@[simp] theorem wk_st (b : Bank) (r : Nat) (v : Mask) : (b.wk r v).st = b.st := rfl
@[simp] theorem wk_a (b : Bank) (r : Nat) (v : Mask) : (b.wk r v).a = b.a := rfl
@[simp] theorem wk_s (b : Bank) (r : Nat) (v : Mask) : (b.wk r v).s = b.s := rfl
@[simp] theorem wk_m (b : Bank) (r : Nat) (v : Mask) : (b.wk r v).m = b.m := rfl
@[simp] theorem wk_v (b : Bank) (r : Nat) (v : Mask) : (b.wk r v).v = b.v := rfl
@[simp] theorem wk_pc (b : Bank) (r : Nat) (v : Mask) : (b.wk r v).pc = b.pc := rfl
@[simp] theorem wk_kx (b : Bank) (r : Nat) (v : Mask) : (b.wk r v).kx = b.kx := rfl
@[simp] theorem wk_issue (b : Bank) (r : Nat) (v : Mask) : (b.wk r v).issue = b.issue := rfl
@[simp] theorem wk_shadow (b : Bank) (r : Nat) (v : Mask) : (b.wk r v).shadow = b.shadow := rfl
@[simp] theorem wk_evq (b : Bank) (r : Nat) (v : Mask) : (b.wk r v).evq = b.evq := rfl
@[simp] theorem wk_slipwin (b : Bank) (r : Nat) (v : Mask) : (b.wk r v).slipwin = b.slipwin := rfl
@[simp] theorem wk_handlen (b : Bank) (r : Nat) (v : Mask) : (b.wk r v).handlen = b.handlen := rfl
@[simp] theorem wk_fault (b : Bank) (r : Nat) (v : Mask) : (b.wk r v).fault = b.fault := rfl
@[simp] theorem wk_trapActive (b : Bank) (r : Nat) (v : Mask) : (b.wk r v).trapActive = b.trapActive := rfl
@[simp] theorem wk_trapSkip (b : Bank) (r : Nat) (v : Mask) : (b.wk r v).trapSkip = b.trapSkip := rfl
@[simp] theorem wk_trapRec (b : Bank) (r : Nat) (v : Mask) : (b.wk r v).trapRec = b.trapRec := rfl
@[simp] theorem wk_skip (b : Bank) (r : Nat) (v : Mask) : (b.wk r v).skip = b.skip := rfl
@[simp] theorem wk_owed (b : Bank) (r : Nat) (v : Mask) : (b.wk r v).owed = b.owed := rfl
@[simp] theorem wk_rpc (b : Bank) (r : Nat) (v : Mask) : (b.wk r v).rpc = b.rpc := rfl
@[simp] theorem wk_xrm (b : Bank) (r : Nat) (v : Mask) : (b.wk r v).xrm = b.xrm := rfl
@[simp] theorem wk_xseed (b : Bank) (r : Nat) (v : Mask) : (b.wk r v).xseed = b.xseed := rfl
@[simp] theorem wk_xflags (b : Bank) (r : Nat) (v : Mask) : (b.wk r v).xflags = b.xflags := rfl
@[simp] theorem wk_chipGrant (b : Bank) (r : Nat) (v : Mask) : (b.wk r v).chipGrant = b.chipGrant := rfl
@[simp] theorem wk_privBase (b : Bank) (r : Nat) (v : Mask) : (b.wk r v).privBase = b.privBase := rfl
@[simp] theorem wk_privSize (b : Bank) (r : Nat) (v : Mask) : (b.wk r v).privSize = b.privSize := rfl
@[simp] theorem wk_xlat (b : Bank) (r : Nat) (v : Mask) : (b.wk r v).xlat = b.xlat := rfl
@[simp] theorem wk_clamp (b : Bank) (r : Nat) (v : Mask) : (b.wk r v).clamp = b.clamp := rfl
@[simp] theorem wk_tenant (b : Bank) (r : Nat) (v : Mask) : (b.wk r v).tenant = b.tenant := rfl
@[simp] theorem wk_priv (b : Bank) (r : Nat) (v : Mask) : (b.wk r v).priv = b.priv := rfl
@[simp] theorem wk_mat (b : Bank) (r : Nat) (v : Mask) : (b.wk r v).mat = b.mat := rfl
@[simp] theorem wk_tempo (b : Bank) (r : Nat) (v : Mask) : (b.wk r v).tempo = b.tempo := rfl
@[simp] theorem wk_round (b : Bank) (r : Nat) (v : Mask) : (b.wk r v).round = b.round := rfl
@[simp] theorem wk_walked (b : Bank) (r : Nat) (v : Mask) : (b.wk r v).walked = b.walked := rfl
@[simp] theorem wk_given (b : Bank) (r : Nat) (v : Mask) : (b.wk r v).given = b.given := rfl
@[simp] theorem wk_kern (b : Bank) (r : Nat) (v : Mask) : (b.wk r v).kern = b.kern := rfl
@[simp] theorem wk_launch (b : Bank) (r : Nat) (v : Mask) : (b.wk r v).launch = b.launch := rfl
@[simp] theorem wk_pe (b : Bank) (r : Nat) (v : Mask) : (b.wk r v).pe = b.pe := rfl
@[simp] theorem wk_exiting (b : Bank) (r : Nat) (v : Mask) : (b.wk r v).exiting = b.exiting := rfl
@[simp] theorem wk_stopping (b : Bank) (r : Nat) (v : Mask) : (b.wk r v).stopping = b.stopping := rfl
@[simp] theorem wk_inflight (b : Bank) (r : Nat) (v : Mask) : (b.wk r v).inflight = b.inflight := rfl
@[simp] theorem wk_wait (b : Bank) (r : Nat) (v : Mask) : (b.wk r v).wait = b.wait := rfl
@[simp] theorem wk_pend (b : Bank) (r : Nat) (v : Mask) : (b.wk r v).pend = b.pend := rfl
@[simp] theorem wk_due (b : Bank) (r : Nat) (v : Mask) : (b.wk r v).due = b.due := rfl
@[simp] theorem wk_svcPend (b : Bank) (r : Nat) (v : Mask) : (b.wk r v).svcPend = b.svcPend := rfl
@[simp] theorem wk_svcSeen (b : Bank) (r : Nat) (v : Mask) : (b.wk r v).svcSeen = b.svcSeen := rfl
@[simp] theorem wk_svcPast (b : Bank) (r : Nat) (v : Mask) : (b.wk r v).svcPast = b.svcPast := rfl
@[simp] theorem wk_shsel (b : Bank) (r : Nat) (v : Mask) : (b.wk r v).shsel = b.shsel := rfl
@[simp] theorem wk_svcRec (b : Bank) (r : Nat) (v : Mask) : (b.wk r v).svcRec = b.svcRec := rfl
@[simp] theorem wk_ctx (b : Bank) (r : Nat) (v : Mask) : (b.wk r v).ctx = b.ctx := rfl
@[simp] theorem wk_hdr (b : Bank) (r : Nat) (v : Mask) : (b.wk r v).hdr = b.hdr := rfl
@[simp] theorem wk_hdrw (b : Bank) (r : Nat) (v : Mask) : (b.wk r v).hdrw = b.hdrw := rfl
@[simp] theorem wk_staged (b : Bank) (r : Nat) (v : Mask) : (b.wk r v).staged = b.staged := rfl
@[simp] theorem wk_owner (b : Bank) (r : Nat) (v : Mask) : (b.wk r v).owner = b.owner := rfl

--------------------

* WHAT TO WORK ON:
Look above for the line containing "v).s = b.s := rfl". Output from there through the line containing "b.issue := rfl", exactly and inclusively.

* ANSWER SECTION:
@[simp] theorem wk_s (b : Bank) (r : Nat) (v : Mask) : (b.wk r v).s = b.s := rfl
@[simp] theorem wk_m (b : Bank) (r : Nat) (v : Mask) : (b.wk r v).m = b.m := rfl
@[simp] theorem wk_v (b : Bank) (r : Nat) (v : Mask) : (b.wk r v).v = b.v := rfl
@[simp] theorem wk_pc (b : Bank) (r : Nat) (v : Mask) : (b.wk r v).pc = b.pc := rfl
@[simp] theorem wk_kx (b : Bank) (r : Nat) (v : Mask) : (b.wk r v).kx = b.kx := rfl
@[simp] theorem wk_issue (b : Bank) (r : Nat) (v : Mask) : (b.wk r v).issue = b.issue := rfl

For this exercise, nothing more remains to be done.